**Activity**
Find the line with "rest, (metadataOk_iff.1 h).2⟩" in the entries below. Repeat it, every following line, and the line with "have hs : s.stage", exactly and with nothing added.

**Given data**
theorem exec_mxfin_of_stage {s : State} (hs : Accepting s) (hstage : s.stage = .mapped) :
    exec .mxfin s = .next { s with mx := writeMeta s.n.toNat s.ecl s.mask s.ver s.mx, stage := .final, err := .ok } := by
  simp only [exec, execMxfin, requireStage_of_mem (List.mem_singleton.2 hstage), ok_bind, pure_eq_ok, command_ok hs,
    succeed]

/-- Settles O39: the placeholder writes name the metadata cells and no others. -/
theorem mxrsvPutsLightPlaceholdersOnMetadataCells : Obligations.MxrsvPutsLightPlaceholdersOnMetadataCells := by
  intro s hs hcore hstage
  obtain ⟨h1, -, hn⟩ := hcore.side (by simp [hstage])
  exact ⟨_, exec_mxrsv_of_stage hs hstage, reserveMeta_square hcore.shape.square _ _,
    fun row col h => getCell_reserveMeta hn h1 hcore.shape.square h, fun row col h => getCell_reserveMeta_other h _⟩

/-- Settles O43: the metadata writes name the metadata cells and no others, each with its bit. -/
theorem mxfinWritesTheMetadataBits : Obligations.MxfinWritesTheMetadataBits := by
  intro s hs hcore hstage
  obtain ⟨h1, -, hn⟩ := hcore.side (by simp [hstage])
  have hexec := exec_mxfin_of_stage hs hstage
  refine ⟨_, hexec, metadataOk_iff.2 ⟨kept_coreOk.exec hcore hexec, fun _ => ?_⟩, fun row col h => getCell_writeMeta_other h _ _ _⟩
  dsimp only
  exact writeMeta_carries hn h1 hcore.shape.square _ _

/-- Settles O60: only `MXFIN`, `MXBEST` and `GEN` enter stage FINAL, and each writes the metadata last. -/
theorem stepKeepsTheMetadataOfAFinishedSymbol : Obligations.StepKeepsTheMetadataOfAFinishedSymbol := by
  have hkept : Kept MetadataOk := by
    refine ⟨fun s h => h.core, fun s _ => ?_, fun s rest h => ?_, fun s e h hcore => ?_, fun s u h hcore hmove => ?_⟩
    · exact metadataOk_iff.2 ⟨coreOk_assertReset s, fun hs => nomatch hs⟩
    · exact metadataOk_iff.2 ⟨h.core.popPort rest, (metadataOk_iff.1 h).2⟩
    · exact metadataOk_iff.2 ⟨hcore, (metadataOk_iff.1 h).2⟩
    · refine metadataOk_iff.2 ⟨hcore, fun (hfinal : u.stage = .final) => ?_⟩
      cases hmove with
      | kept ver ecl mask n stage mx =>
        have hs : s.stage = .final := stage ▸ hfinal
        simpa only [succeed_n, succeed_ecl, succeed_mask, succeed_ver, succeed_mx, ver, ecl, mask, n, mx] using
          (metadataOk_iff.1 h).2 hs
      | finished hstage ver ecl mask n stage mx =>
        obtain ⟨h1, -, hn⟩ := h.core.side (by simp [hstage])
        simpa only [succeed_n, succeed_ecl, succeed_mask, succeed_ver, succeed_mx, ver, ecl, mask, n, mx] using
          writeMeta_carries hn h1 h.core.shape.square s.ecl s.mask
      | built pos hpos n stage mx =>
        obtain ⟨h1, h2⟩ := alignPositions_range hpos
        simpa only [succeed_n, succeed_ecl, succeed_mask, succeed_ver, succeed_mx, n, mx, buildFinal] using
          writeMeta_carries (moduleCount_toNat h2) h1 (buildTrial_square _ _ _ _ _) u.ecl u.mask
      | discarded stage | restarted _ _ _ stage | patterned _ _ _ _ _ stage | reserved _ _ _ stage
      | mapped _ _ _ _ stage => exact nomatch stage.symm.trans hfinal
  exact fun s t h ht => hkept.step h ht

end Sys2Proof.Machine

/-! SUPPORT. The structural patterns: finders, alignment patterns and timing lines (46_matrix.md R147 to R151). -/

namespace Sys2Proof.Machine

theorem getCell_outside {n row col : Nat} {g : Grid} (hg : Square n g) (h : ¬ (row < n ∧ col < n)) :
    getCell g row col = .unset := by
  unfold getCell
  cases hrow : g[row]? with
  | none => rfl
  | some cells =>
    obtain ⟨hlt, hcells⟩ := List.getElem?_eq_some_iff.1 hrow
    have hr : row < n := hg.1 ▸ hlt
    have hlen : cells.length = n := hg.2 cells (hcells ▸ List.getElem_mem hlt)
    have hcol : cells[col]? = none := List.getElem?_eq_none (by omega)
    simp [hcol]

/-! ## Finders -/

/-- The cells of the three finders with their separators. -/
def InFinder (n row col : Nat) : Prop :=
  (row < 8 ∧ col < 8) ∨ (n - 8 ≤ row ∧ row < n ∧ col < 8) ∨ (row < 8 ∧ n - 8 ≤ col ∧ col < n)

/-- The offset of a coordinate from the finder whose 7x7 block is on its side of the matrix. -/
def finderAxis (n p : Nat) : Int := if p < 8 then p else (p : Int) - (n - 7 : Nat)

/-- The value of a finder cell, read off its place. -/
def finderValue (n row col : Nat) : Cell := cellOfBool (finderDark (finderAxis n row) (finderAxis n col))

/-- The three finders with their separators stand. -/
def FindersStand (n : Nat) (g : Grid) : Prop := ∀ row col, InFinder n row col → getCell g row col = finderValue n row col

theorem mem_finderOffsets {r : Int} : r ∈ finderOffsets ↔ -1 ≤ r ∧ r ≤ 7 := by
  simp only [finderOffsets, List.mem_cons, List.not_mem_nil, or_false]
  omega

theorem finderWrite_eq_some {n r0 c0 : Nat} {r c : Int} {w : Nat × Nat × Cell} :
    finderWrite n r0 c0 r c = some w ↔
      (0 ≤ (r0 : Int) + r ∧ (r0 : Int) + r < n ∧ 0 ≤ (c0 : Int) + c ∧ (c0 : Int) + c < n) ∧
      w = (((r0 : Int) + r).toNat, ((c0 : Int) + c).toNat, cellOfBool (finderDark r c)) := by
  unfold finderWrite
  split
  · simp only [reduceCtorEq, false_iff]
    omega
  · rw [Option.some.injEq, eq_comm, iff_and_self]
    omega

theorem mem_finderWrites {n r0 c0 : Nat} {w : Nat × Nat × Cell} :
    w ∈ finderWrites n r0 c0 ↔ ∃ r ∈ finderOffsets, ∃ c ∈ finderOffsets, finderWrite n r0 c0 r c = some w := by
  simp [finderWrites]

/-- The corner of a finder's 7x7 block (46_matrix.md R147). -/
def FinderCorner (n r0 c0 : Nat) : Prop := (r0 = 0 ∧ c0 = 0) ∨ (r0 = n - 7 ∧ c0 = 0) ∨ (r0 = 0 ∧ c0 = n - 7)

theorem finderAxis_of_offset {n r0 : Nat} {r : Int} (hn : 21 ≤ n) (h0 : r0 = 0 ∨ r0 = n - 7) (hr : -1 ≤ r ∧ r ≤ 7)
    (h : 0 ≤ (r0 : Int) + r ∧ (r0 : Int) + r < n) : finderAxis n ((r0 : Int) + r).toNat = r := by
  unfold finderAxis
  split <;> omega

/-- A cell of a finder lies in the finders' cells and has the value of its offsets. -/
theorem finder_cell {n r0 c0 : Nat} {r c : Int} (hn : 21 ≤ n) (h0 : FinderCorner n r0 c0) (hr : r ∈ finderOffsets)
    (hc : c ∈ finderOffsets)
    (h : 0 ≤ (r0 : Int) + r ∧ (r0 : Int) + r < n ∧ 0 ≤ (c0 : Int) + c ∧ (c0 : Int) + c < n) :
    InFinder n ((r0 : Int) + r).toNat ((c0 : Int) + c).toNat ∧
    finderValue n ((r0 : Int) + r).toNat ((c0 : Int) + c).toNat = cellOfBool (finderDark r c) := by
  have hr' := mem_finderOffsets.1 hr
  have hc' := mem_finderOffsets.1 hc
  unfold FinderCorner at h0
  constructor
  · unfold InFinder
    omega
  · rw [finderValue, finderAxis_of_offset hn (by omega) hr' (by omega), finderAxis_of_offset hn (by omega) hc' (by omega)]

theorem finderAt_of_stand {n r0 c0 : Nat} {g : Grid} (hn : 21 ≤ n) (h0 : FinderCorner n r0 c0) (h : FindersStand n g) :
    FinderAt n r0 c0 g := by
  intro r hr c hc hin
  obtain ⟨hfinder, hval⟩ := finder_cell hn h0 hr hc hin
  rw [h _ _ hfinder, hval]

/-- Every cell of the finders belongs to one of them. -/
theorem exists_offset_of_inFinder {n row col : Nat} (hn : 21 ≤ n) (h : InFinder n row col) :
    ∃ r0 c0, FinderCorner n r0 c0 ∧ ∃ r ∈ finderOffsets, ∃ c ∈ finderOffsets,
      row = ((r0 : Int) + r).toNat ∧ col = ((c0 : Int) + c).toNat ∧
      0 ≤ (r0 : Int) + r ∧ (r0 : Int) + r < n ∧ 0 ≤ (c0 : Int) + c ∧ (c0 : Int) + c < n := by
  obtain ⟨hr, hc⟩ | ⟨hr, hr', hc⟩ | ⟨hr, hc, hc'⟩ := h
  · exact ⟨0, 0, .inl ⟨rfl, rfl⟩, row, mem_finderOffsets.2 (by omega), col, mem_finderOffsets.2 (by omega),
      by omega, by omega, by omega⟩
  · exact ⟨n - 7, 0, .inr (.inl ⟨rfl, rfl⟩), row - (n - 7 : Nat), mem_finderOffsets.2 (by omega), col,
      mem_finderOffsets.2 (by omega), by omega, by omega, by omega⟩
  · exact ⟨0, n - 7, .inr (.inr ⟨rfl, rfl⟩), row, mem_finderOffsets.2 (by omega), col - (n - 7 : Nat),
      mem_finderOffsets.2 (by omega), by omega, by omega, by omega⟩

**Response to this exercise**
    · exact metadataOk_iff.2 ⟨h.core.popPort rest, (metadataOk_iff.1 h).2⟩
    · exact metadataOk_iff.2 ⟨hcore, (metadataOk_iff.1 h).2⟩
    · refine metadataOk_iff.2 ⟨hcore, fun (hfinal : u.stage = .final) => ?_⟩
      cases hmove with
      | kept ver ecl mask n stage mx =>
        have hs : s.stage = .final := stage ▸ hfinal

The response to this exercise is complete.